## Exercise requirements
Beneath this task are records; print exactly the stretch of them from the line with "img (o + 2) = 1" through the line with "byteAt img o = 3", both ends included.

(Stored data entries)

-- ==== Sys2Proof/Machine/Results.lean ====
section
/-! DEFINITION. The entry writer, the two halves of the result RAM, the logger port (R157 to R165), and the meanings of
their rows. -/

namespace Sys2Proof.Machine

/-! ### Halves (R158, R159) -/

/-- The number of the OPEN half, where there is one. -/
def openHalf (b : Buffer) : Option Nat :=
  if b.half0 = .opened then some 0 else if b.half1 = .opened then some 1 else none

/-- The first RAM word of a half. -/
def halfBase (h : Nat) : Nat := h * Config.halfWords

/-- The state of a half. -/
def halfState (b : Buffer) (h : Nat) : HalfState := if h = 0 then b.half0 else b.half1

/-- The buffer with the state of a half changed. -/
def setHalf (b : Buffer) (h : Nat) (x : HalfState) : Buffer := if h = 0 then { b with half0 := x } else { b with half1 := x }

/-- The closing of the OPEN half `h` (R158): FILL words to its end, FULL, READY rises; the other half becomes OPEN if it is
FREE, else lockout begins (R159). -/
def closeHalf (h : Nat) (b : Buffer) : Buffer :=
  let filled : Buffer := { b with
    ram := ramFill (halfBase h + b.writePos) (halfBase h + Config.halfWords) b.ram, writePos := 0, ready := true }
  let closed := setHalf filled h .full
  if halfState closed (1 - h) = .free then setHalf closed (1 - h) .opened else { closed with lockout := true }

/-- Words written behind the write position of half `h`. -/
def putWords (h : Nat) (ws : List Word) (b : Buffer) : Buffer :=
  { b with ram := ramWrite (halfBase h + b.writePos) ws b.ram, writePos := b.writePos + ws.length }

/-- Whether words fit into what is left of the OPEN half (R158). -/
def fits (b : Buffer) (ws : List Word) : Bool := decide (ws.length ≤ Config.halfWords - b.writePos)

/-- Words placed by R158: the buffer after it, and whether they were written; they are not where lockout holds or begins. -/
def place (ws : List Word) (b : Buffer) : Buffer × Bool :=
  match openHalf b with
  | none => (b, false)
  | some h =>
    if fits b ws then (putWords h ws b, true)
    else
      let c := closeHalf h b
      match openHalf c with
      | some h' => (putWords h' ws c, true)
      | none => (c, false)

/-! ### GAP entries and skips (R159, R160) -/

/-- The GAP entry of the present skip counts. -/
def gapEntry (tick : BitVec 32) (c : Capture) : Entry :=
  .gap tick c.channels.c0.skips c.channels.c1.skips c.channels.c2.skips c.channels.c3.skips c.station.skips

/-- All five skip counts at 0. -/
def clearSkips (c : Capture) : Capture :=
  { channels := c.channels.map fun q => { q with skips := 0 }, station := { c.station with skips := 0 } }

/-- The GAP written, with the counts cleared in the same moment; where lockout begins it is not written and the counts are
kept (R160). -/
def writeGap (s : State) : State × Bool :=
  let p := place (entryWords (gapEntry s.tick s.capture)) s.buffer
  if p.2 then ((s.setBuffer p.1).setCapture (clearSkips s.capture), true) else (s.setBuffer p.1, false)

/-- The queue an entry came from: a channel's, or the station's. -/
inductive QueueName where
  | channel (k : Fin 4)
  | station
deriving DecidableEq, Repr

/-- A queue of the capture unit. -/
def queueOf (c : Capture) : QueueName → EntryQueue
  | .channel k => c.channels.get k
  | .station => c.station

/-- The capture unit with one queue replaced. -/
def setQueue (c : Capture) (n : QueueName) (q : EntryQueue) : Capture :=
  match n with
  | .channel k => { c with channels := c.channels.set k q }
  | .station => { c with station := q }

/-- A skip counted in a queue. -/
def countSkip (n : QueueName) (c : Capture) : Capture :=
  setQueue c n { queueOf c n with skips := satInc (queueOf c n).skips Config.max16 }

/-- The highest-priority queue that is not empty, with its head (R157). -/
def nextQueue (c : Capture) : Option (QueueName × Entry) :=
  match c.channels.c0.entries, c.channels.c1.entries, c.channels.c2.entries, c.channels.c3.entries, c.station.entries with
  | e :: _, _, _, _, _ => some (.channel 0, e)
  | [], e :: _, _, _, _ => some (.channel 1, e)
  | [], [], e :: _, _, _ => some (.channel 2, e)
  | [], [], [], e :: _, _ => some (.channel 3, e)
  | [], [], [], [], e :: _ => some (.station, e)
  | [], [], [], [], [] => none

/-- The capture unit after the head of a queue has left it. -/
def popQueue (n : QueueName) (c : Capture) : Capture :=
  setQueue c n { queueOf c n with entries := (queueOf c n).entries.tail }

/-- An entry of a queue written, or skipped and counted (R158). -/
def writeEntry (n : QueueName) (e : Entry) (s : State) : State :=
  let p := place (entryWords e) s.buffer
  if p.2 then s.setBuffer p.1 else (s.setBuffer p.1).setCapture (countSkip n s.capture)

/-- An entry taken by the writer: skipped in lockout, else written behind a GAP where one is due (R159, R160). -/
def writeTaken (n : QueueName) (e : Entry) (s : State) : State :=
  if s.buffer.lockout then s.setCapture (countSkip n s.capture)
  else if skipSum s.capture = 0 then writeEntry n e s
  else
    let g := writeGap s
    if g.2 then writeEntry n e g.1 else g.1.setCapture (countSkip n g.1.capture)

/-- The idle entry writer takes one entry (R157). While a FLUSH waits for the entry being written the writer is not idle (log
16). -/
def takeEntry (s : State) : State :=
  if s.port.deferred then s
  else
    match nextQueue s.capture with
    | none => s
    | some (n, e) => writeTaken n e (s.setCapture (popQueue n s.capture))

/-! ### The logger port (R161 to R165) -/

def answerOk : Word := 0x0000
def answerRefused : Word := 0x0001
def answerEmpty : Word := 0x0002
def answerError : Word := 0xFFFF

/-- An answer begun; the command's words are done with. -/
def answerWith (ws : List Word) (s : State) : State :=
  s.setPort { partialWords := [], answering := true, answer := ws, stream := none, deferred := false }

/-- STATUS complete (R162). -/
def doStatus (s : State) : State := answerWith (statusAnswer s.loader.startup s.buffer s.capture) s

/-- READ complete (R163). -/
def doRead (h o c : Word) (s : State) : State :=
  if h.toNat ≤ 1 ∧ o.toNat < Config.halfWords ∧ 1 ≤ c.toNat ∧ o.toNat + c.toNat ≤ Config.halfWords ∧
      halfState s.buffer h.toNat = .full then
    s.setPort ⟨[], true, [answerOk], some ⟨halfBase h.toNat + o.toNat, c.toNat⟩, false⟩
  else answerWith [answerError] s

/-- RELEASE complete (R159, R164). The GAP that follows the end of lockout is written in the same step (log 18). -/
def doRelease (h : Word) (s : State) : State :=
  if h.toNat ≤ 1 ∧ halfState s.buffer h.toNat = .full then
    if s.buffer.lockout then
      let b := { setHalf s.buffer h.toNat .opened with writePos := 0, lockout := false }
      answerWith [answerOk] (writeGap (s.setBuffer { b with ready := readyLevel b })).1
    else
      let b := setHalf s.buffer h.toNat .free
      answerWith [answerOk] (s.setBuffer { b with ready := readyLevel b })
  else answerWith [answerRefused] s

/-- FLUSH taken (R165). -/
def doFlush (s : State) : State :=
  match openHalf s.buffer with
  | none => answerWith [answerRefused] s
  | some h =>
    if s.buffer.writePos = 0 then answerWith [answerEmpty] s
    else answerWith [answerOk] (s.setBuffer (closeHalf h s.buffer))

/-- A command not yet complete. -/
def waitWords (ws : List Word) (s : State) : State := s.setPort { s.port with partialWords := ws }

/-- The port after the words of a command so far (R161). `writing` says whether the entry writer is writing an entry. -/
def commandWords (writing : Bool) (ws : List Word) (s : State) : State :=
  match ws with
  | [c] =>
    if c = 1 then doStatus s
    else if c = 4 then (if writing then s.setPort { s.port with partialWords := [], deferred := true } else doFlush s)
    else if c = 2 ∨ c = 3 then waitWords ws s
    else answerWith [answerError] s
  | [c, a] => if c = 3 then doRelease a s else waitWords ws s
  | [_, _, _] => waitWords ws s
  | [_, h, o, n] => doRead h o n s
  | _ => waitWords [] s

/-- A word that arrives on the port: discarded while a command is being answered or waits to be (R161, log 17). -/
def portWord (writing : Bool) (s : State) (w : Word) : State :=
  if s.port.answering || s.port.deferred then s else commandWords writing (s.port.partialWords ++ [w]) s

/-- Words that arrive one after another. -/
def portWords (writing : Bool) (ws : List Word) (s : State) : State := ws.foldl (portWord writing) s

/-! ### Meanings -/

/-- ENTRY_WRITER_TAKE (R157). -/
def execEntryWriterTake (s : State) : Host.Outcome State Fault Refusal := .next (takeEntry s)

/-- STATUS (R162). -/
def execStatus (s : State) : Host.Outcome State Fault Refusal := .next (portWords false [1] s)

/-- READ (R163). -/
def execRead (args : List Word) (s : State) : Host.Outcome State Fault Refusal := .next (portWords false (2 :: args) s)

/-- READ_WORD (R157, R163): the next word of the stream is fetched and sent. An address outside the RAM does not exist. -/
def execReadWord (s : State) : Host.Outcome State Fault Refusal :=
  match s.port.stream with
  | none => .next s
  | some st =>
    if st.addr < Config.ramWords then
      .next (s.setPort { s.port with
        answer := s.port.answer ++ [ramRead st.addr s.buffer.ram]
        stream := if st.left ≤ 1 then none else some ⟨st.addr + 1, st.left - 1⟩ })
    else .fault .ramAddress

/-- RELEASE (R164). -/
def execRelease (args : List Word) (s : State) : Host.Outcome State Fault Refusal := .next (portWords false (3 :: args) s)

/-- FLUSH (R165). -/
def execFlush (writing : Bool) (s : State) : Host.Outcome State Fault Refusal := .next (portWords writing [4] s)

/-- DEFERRED_FLUSH (R165): the entry that the FLUSH waited for is finished. -/
def execDeferredFlush (s : State) : Host.Outcome State Fault Refusal :=
  .next (if s.port.deferred then doFlush s else s)

/-- Whether a word is one of the four command codes (R161). -/
def commandCodeWord (w : Word) : Bool := decide (w = 1) || decide (w = 2) || decide (w = 3) || decide (w = 4)

/-- UNKNOWN_COMMAND_WORD (R161); a word of the four codes is not this event. -/
def execUnknownCommandWord (w : Word) (s : State) : Host.Outcome State Fault Refusal :=
  .next (if commandCodeWord w then s else portWord false s w)

/-- COMMAND_TIMEOUT (R161): a command not yet complete is discarded without an answer. -/
def execCommandTimeout (s : State) : Host.Outcome State Fault Refusal := .next (waitWords [] s)

/-- ANSWER_LAST_BYTE_SENT (R161): the answer is over; a READ whose words are still streaming has not sent its last byte. -/
def execAnswerLastByteSent (s : State) : Host.Outcome State Fault Refusal :=
  .next (if s.port.answering && s.port.stream.isNone then s.setPort { s.port with answering := false } else s)

end Sys2Proof.Machine
end

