/-- The pulse pairs after a RUNNING period in a PULSE step, and the pulse target: the load at frame position 0 (R138), then
amplitude, base or staged base (R139). -/
def pulsePeriod (pos : Nat) (live : LivePair) (staged : StagedPair) : LivePair × StagedPair × Int :=
  let l : LivePair :=
    if pos = 0 ∧ staged.valid = true then ⟨true, staged.amplitude, staged.base, staged.onTime, staged.onTime⟩
    else if pos = 0 ∧ live.active = true then { live with remaining := live.onTime }
    else live
  let st : StagedPair := if pos = 0 ∧ staged.valid = true then ⟨false, 0, 0, 0⟩ else staged
  if l.active = true then
    if 0 < l.remaining then ({ l with remaining := l.remaining - 1 }, st, l.amplitude) else (l, st, l.base)
  else (l, st, if st.valid = true then st.base else 0)

/-- The pulse pairs and the base target of a channel that has entered a step of a kind in RUNNING (R137, R139, R140): a PULSE
step is staged beside the live pair of before, any other step clears both pairs. -/
def EntersPulse (s : State) (k : Fin 4) (kind : StepKind) (d : Channel) : Prop :=
  (∀ a b n, kind = .pulse a b n →
    (d.live, d.staged, d.regulator.base) = pulsePeriod s.framePos (s.channels.get k).live ⟨true, a, b, n⟩) ∧
  ((∀ a b n, kind ≠ .pulse a b n) → d.live = LivePair.clear ∧ d.staged = StagedPair.clear)

/-- The STEP_END entry of step `i` with the given counters and cycle count (R128). -/
def stepEndEntry (s : State) (k : Fin 4) (i : Nat) (r : StepEndReason) (c : Counters) (cycles : Nat) : Entry :=
  .stepEnd k (s.tick + 1) i r c.time (min (c.charge / 360000) 4294967295) (min (c.energy / 36000000000) 4294967295)
    c.starved cycles

/-- The SAMPLE entry of step `i` where the capture accumulator passes 1023 in the period, else none (R155). -/
def sampleEntries (s : State) (inp : PeriodInput) (k : Fin 4) (i : Nat) : List Entry :=
  let p := (s.channels.get k).pacer
  if (p.mode = .interval ∧ 1023 < p.acc + 1) ∨ (p.mode = .fraction ∧ 1023 < p.acc + p.d) then
    [.sample k (s.tick + 1) i (bandAfter s inp k).val (inp.channels.get k).v (inp.channels.get k).i (inp.channels.get k).t]
  else []

/-- The CHANNEL_END entry of the period with an end reason (R90). -/
def channelEndEntry (s : State) (inp : PeriodInput) (k : Fin 4) (r : EndReason) : Entry :=
  .channelEnd k (s.tick + 1) r (s.channels.get k).sequencer.cycles
    (min (((s.channels.get k).chargeIn + (inp.channels.get k).i.toInt.toNat) / 360000) 4294967295)
    (min (((s.channels.get k).chargeOut + (-(inp.channels.get k).i.toInt).toNat) / 360000) 4294967295)

/-- The CHANNEL_START entry of the period in which CLOSING ends (R90). -/
def channelStartEntry (s : State) (k : Fin 4) : Entry :=
  .channelStart k (s.tick + 1) (s.channels.get k).startProgram (s.channels.get k).startMode
    ((s.channels.get k).closeTimer + 1)

/-- The FAULT entry of the period with a primary cause alone, its step index given (R94). -/
def faultEntry (s : State) (inp : PeriodInput) (k : Fin 4) (c : Cause) (step : Option Nat) : Entry :=
  .fault k (s.tick + 1) c none step (inp.channels.get k).v (inp.channels.get k).i (inp.channels.get k).t

/-- The fault record after causes detected in one period, in their order, and the FAULT entries they make (R93, R94). -/
def faultsRecorded (s : State) (inp : PeriodInput) (k : Fin 4) (causes : List Cause) : Option FaultRecord × List Entry :=
  let step := (s.channels.get k).sequencer.index
  match (s.channels.get k).record, causes with
  | none, [] => (none, [])
  | none, [c] => (some (recordOf s inp k c none step), [faultEntry s inp k c step])
  | none, c :: c2 :: _ =>
    (some (recordOf s inp k c (some c2) step), [faultEntry s inp k c step,
      .fault k (s.tick + 1) c (some c2) step (inp.channels.get k).v (inp.channels.get k).i (inp.channels.get k).t])
  | some r, cs =>
    match r.secondary, cs.find? fun c => decide (c ≠ r.primary) with
    | none, some c2 =>
      (some { r with secondary := some c2 }, [.fault k (s.tick + 1) r.primary (some c2) r.step r.v r.i r.t])
    | _, _ => (some r, [])

/-! ### Demand (R110) -/

/-- A current bounded by the band (R102). -/
def bandBound (l : Limits) (i : Int) : Int := if 0 < i then min i l.chgMax else max i (-(l.disMax : Int))

/-- A demand of a power in units of 1/10000 W, with the class of its step: quanta with the sign of the power, and class 0 for
a demand of 0 (R111). -/
def demandFor (q : Nat) (power : Int) (cls : Nat) : Demand :=
  if quantaOf q power = 0 then ⟨0, 0⟩ else ⟨quantaOf q power, cls⟩

/-- The demand that a step asks for at a measured voltage under the limits of a band (R110, R111). -/
def stepDemand (q : Nat) (l : Limits) (v : Word) (cv : Nat) (st : Step) : Demand :=
  let current := fun i : Int => demandFor q (bandBound l i * (max v.toNat 1 : Nat)) st.cls
  match st.kind with
  | .chargeCC i => current i
  | .dischargeCC i => current (-(i : Int))
  | .chargeCV _ _ => current cv
  | .dischargeCP p => demandFor q (-((min (p * 10000) (l.disMax * v.toNat) : Nat) : Int)) st.cls
  | .rest => ⟨0, 0⟩
  | .pulse a b _ => current (if b.natAbs ≤ a.natAbs then a else b)
  | .loop _ _ _ => ⟨0, 0⟩
  | .finish => ⟨0, 0⟩

/-- The demand that step 0 of a program asks for, as though the channel were RUNNING in it; a CHARGE_CV step counts its CV
target as its current limit (R110). -/
def startDemand (q : Nat) (l : Limits) (v : Word) (steps : List Step) : Demand :=
  match steps with
  | [] => ⟨0, 0⟩
  | st :: _ => stepDemand q l v (match st.kind with | .chargeCV _ i => i | _ => 0) st

/-! ### The profile image (section 11.3) -/

/-- The byte at an offset of an image. -/
def byteAt (img : List Byte) (o : Nat) : Nat := ((img[o]?).getD 0).toNat
/-- Two bytes, the more significant first. -/
def wordAt (img : List Byte) (o : Nat) : Nat := 256 * byteAt img o + byteAt img (o + 1)
/-- Four bytes, the more significant first. -/
def longAt (img : List Byte) (o : Nat) : Nat := 65536 * wordAt img o + wordAt img (o + 2)
/-- Two bytes in two's complement. -/
def signedAt (img : List Byte) (o : Nat) : Int :=
  if wordAt img o < 32768 then wordAt img o else (wordAt img o : Int) - 65536
/-- Four bytes in two's complement. -/
def signedLongAt (img : List Byte) (o : Nat) : Int :=
  if longAt img o < 2147483648 then longAt img o else (longAt img o : Int) - 4294967296

/-- The ten bytes of channel `k` in the station block are in range. -/
abbrev ChannelBytesPass (img : List Byte) (k : Fin 4) : Prop :=
  byteAt img (10 + 10 * k.val) ≤ 1 ∧ byteAt img (11 + 10 * k.val) ≤ 2 ∧
  (1 ≤ wordAt img (12 + 10 * k.val) ∧ wordAt img (12 + 10 * k.val) ≤ 30000) ∧
  (1 ≤ wordAt img (14 + 10 * k.val) ∧ wordAt img (14 + 10 * k.val) ≤ 30000) ∧
  wordAt img (16 + 10 * k.val) ≤ 30000 ∧
  (5 ≤ byteAt img (18 + 10 * k.val) ∧ byteAt img (18 + 10 * k.val) ≤ 250) ∧
  (5 ≤ byteAt img (19 + 10 * k.val) ∧ byteAt img (19 + 10 * k.val) ≤ 250)

/-- The five checks of R167 on an image: header, CRC, station block, hall block, band block. -/
abbrev ProfilePasses (img : List Byte) : Prop :=
  (wordAt img 0 = 0x0A31 ∧ 253 ≤ wordAt img 2 ∧ wordAt img 2 ≤ 8192) ∧
  (crc16 ((img.take (wordAt img 2)).drop 6)).toNat = wordAt img 4 ∧
  ((1 ≤ byteAt img 6 ∧ byteAt img 6 ≤ 48) ∧ byteAt img 7 ≤ 200 ∧ (2 ≤ wordAt img 8 ∧ wordAt img 8 ≤ 2000) ∧
    ∀ k : Fin 4, ChannelBytesPass img k) ∧
  ((8 ≤ byteAt img 50 ∧ byteAt img 50 ≤ 40) ∧ (10 ≤ wordAt img 51 ∧ wordAt img 51 ≤ 2000) ∧
    wordAt img 57 ≤ 4000 ∧ byteAt img 59 ≤ 50 ∧ (5 ≤ byteAt img 60 ∧ byteAt img 60 ≤ 100) ∧
    wordAt img 57 ≤ wordAt img 53 ∧ wordAt img 57 ≤ wordAt img 55) ∧
  (-400 ≤ signedAt img 61 ∧ signedAt img 65 ≤ 1500 ∧ signedAt img 61 < signedAt img 63 ∧
    signedAt img 63 < signedAt img 65 ∧ 0 ≤ signedAt img 67 ∧ signedAt img 67 ≤ 1900 ∧
    ∀ b k : Fin 4, wordAt img (69 + 40 * b.val + 10 * k.val) ≤ 30000 ∧ wordAt img (71 + 40 * b.val + 10 * k.val) ≤ 30000)

/-- The settings are those that the blocks of the image hold (section 11.3). -/
abbrev SettingsRead (img : List Byte) (st : Settings) : Prop :=
  st.station = byteAt img 6 ∧ st.aIsl = byteAt img 7 ∧ st.pFrame = wordAt img 8 ∧
  (∀ k : Fin 4, st.channels.get k = ⟨decide (byteAt img (10 + 10 * k.val) = 1),
    if byteAt img (11 + 10 * k.val) = 1 then .freeze else if byteAt img (11 + 10 * k.val) = 2 then .restart else .pass,
    wordAt img (12 + 10 * k.val), wordAt img (14 + 10 * k.val), wordAt img (16 + 10 * k.val),
    byteAt img (18 + 10 * k.val), byteAt img (19 + 10 * k.val)⟩) ∧
  st.pRound = byteAt img 50 ∧ st.q = wordAt img 51 ∧ st.lImp = wordAt img 53 ∧ st.lExp = wordAt img 55 ∧
  st.guard = wordAt img 57 ∧ st.floor = byteAt img 59 ∧ st.window = byteAt img 60 ∧
  st.t1 = signedAt img 61 ∧ st.t2 = signedAt img 63 ∧ st.t3 = signedAt img 65 ∧ st.hyst = signedAt img 67 ∧
  ∀ b k : Fin 4, limitsOf st b k = ⟨wordAt img (69 + 40 * b.val + 10 * k.val), wordAt img (71 + 40 * b.val + 10 * k.val),
    wordAt img (73 + 40 * b.val + 10 * k.val), wordAt img (75 + 40 * b.val + 10 * k.val),
    signedAt img (77 + 40 * b.val + 10 * k.val)⟩

/-- The code of a term's quantity. -/
def quantityCode : Quantity → Nat
  | .voltage => 1 | .temperature => 2 | .currentMag => 3 | .stepTime => 4
  | .stepCharge => 5 | .stepEnergy => 6 | .starvedRounds => 7 | .pulseCount => 8

/-- The largest threshold of a quantity (R113). -/
def thresholdTop : Quantity → Int
  | .voltage => 65535 | .temperature => 1500 | .currentMag => 30000 | .stepTime => 4294967295
  | .stepCharge => 4294967295 | .stepEnergy => 4294967295 | .starvedRounds => 65535 | .pulseCount => 65535

/-- The eight bytes at an offset hold a term that passes the checks of R115 for a program of `len` steps. -/
def TermRead (img : List Byte) (len o : Nat) (t : Term) : Prop :=
  byteAt img o = quantityCode t.quantity ∧ byteAt img (o + 1) = (if t.ge = true then 1 else 2) ∧
  (t.quantity = .currentMag → t.ge = false) ∧ (¬ Lasting t.quantity → t.ge = true) ∧
  t.threshold = (if t.quantity = .temperature then signedLongAt img (o + 4) else (longAt img (o + 4) : Int)) ∧
  (if t.quantity = .temperature then (-400 : Int) else 0) ≤ t.threshold ∧ t.threshold ≤ thresholdTop t.quantity ∧
  match t.action with
  | .next => byteAt img (o + 2) = 1
  | .goto x => byteAt img (o + 2) = 2 ∧ byteAt img (o + 3) = x ∧ x < len
  | .finish => byteAt img (o + 2) = 3

/-- The record at an offset holds a step of a kind whose setpoint fields pass the checks of R115. -/
def KindRead (img : List Byte) (pFrame o : Nat) (kind : StepKind) : Prop :=
  match kind with
  | .chargeCC i => byteAt img o = 1 ∧ i = wordAt img (o + 5) ∧ i ≤ 30000
  | .chargeCV v i => byteAt img o = 2 ∧ v = wordAt img (o + 5) ∧ i = wordAt img (o + 7) ∧ i ≤ 30000
  | .dischargeCC i => byteAt img o = 3 ∧ i = wordAt img (o + 5) ∧ i ≤ 30000
  | .dischargeCP p => byteAt img o = 4 ∧ p = longAt img (o + 5) ∧ p ≤ 200000
  | .rest => byteAt img o = 5
  | .pulse a b n => byteAt img o = 6 ∧ a = signedAt img (o + 5) ∧ b = signedAt img (o + 7) ∧ n = wordAt img (o + 9) ∧
      a.natAbs ≤ 30000 ∧ b.natAbs ≤ 30000 ∧ 1 ≤ n ∧ n + 1 ≤ pFrame ∧ ¬ (0 < a ∧ b < 0) ∧ ¬ (a < 0 ∧ 0 < b)
  | .loop t m n => byteAt img o = 7 ∧ t = byteAt img (o + 5) ∧ m = decide (byteAt img (o + 6) ≠ 0) ∧ n = wordAt img (o + 7)
  | .finish => byteAt img o = 8

/-- The 38 bytes at an offset hold a step that passes the checks of R115 for a program of `len` steps. -/
def StepRead (img : List Byte) (pFrame len o : Nat) (st : Step) : Prop :=
  KindRead img pFrame o st.kind ∧
  (st.kind.working = true → st.cls = byteAt img (o + 1) ∧ st.cls ≤ 2 ∧
    byteAt img (o + 2) = (match st.capture with | .off => 0 | .interval => 1 | .fraction => 2) ∧
    st.d = wordAt img (o + 3) ∧ st.d ≤ 1023 ∧ st.terms.length = byteAt img (o + 13) ∧ st.terms.length ≤ 3 ∧
    ∀ (j : Nat) (t : Term), st.terms[j]? = some t → TermRead img len (o + 14 + 8 * j) t) ∧
  (st.kind.working = false → byteAt img (o + 13) = 0 ∧ st.cls = 0 ∧ st.capture = .off ∧ st.d = 0 ∧ st.terms = [])

/-- Step `l` is a LOOP step with target `t`. -/
def LoopAt (steps : List Step) (l t : Nat) : Prop := ∃ st m n, steps[l]? = some st ∧ st.kind = .loop t m n

/-- The loop checks of R116: each target lies below its LOOP step and is none itself, two ranges are disjoint or nested, and no
index lies in three ranges. -/
def LoopsNest (steps : List Step) : Prop :=
  (∀ l t, LoopAt steps l t → t < l ∧ ∀ t', ¬ LoopAt steps t t') ∧
  (∀ l t l' t', LoopAt steps l t → LoopAt steps l' t' → l < l' → l < t' ∨ t' ≤ t) ∧
  ∀ i l t l' t' l'' t'', LoopAt steps l t → LoopAt steps l' t' → LoopAt steps l'' t'' → l < l' → l' < l'' →
    ¬ ((t ≤ i ∧ i ≤ l) ∧ (t' ≤ i ∧ i ≤ l') ∧ (t'' ≤ i ∧ i ≤ l''))

/-! ### Rounds and marks -/

/-- An event with a round start (R2): the own rollover in READY, or a mark that the lock unit follows with one (R9). -/
def TakesRoundStart (cause : RoundCause) (s : State) : Prop :=
  Ready s ∧
  match cause with
  | .rollover => True
  | .mark f arr => ∃ out, judgeMark (advanceTo s arr.now) f arr = .followed out true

## Task result
  | .next => byteAt img (o + 2) = 1
  | .goto x => byteAt img (o + 2) = 2 ∧ byteAt img (o + 3) = x ∧ x < len
  | .finish => byteAt img (o + 2) = 3

/-- The record at an offset holds a step of a kind whose setpoint fields pass the checks of R115. -/
def KindRead (img : List Byte) (pFrame o : Nat) (kind : StepKind) : Prop :=
  match kind with
  | .chargeCC i => byteAt img o = 1 ∧ i = wordAt img (o + 5) ∧ i ≤ 30000
  | .chargeCV v i => byteAt img o = 2 ∧ v = wordAt img (o + 5) ∧ i = wordAt img (o + 7) ∧ i ≤ 30000
  | .dischargeCC i => byteAt img o = 3 ∧ i = wordAt img (o + 5) ∧ i ≤ 30000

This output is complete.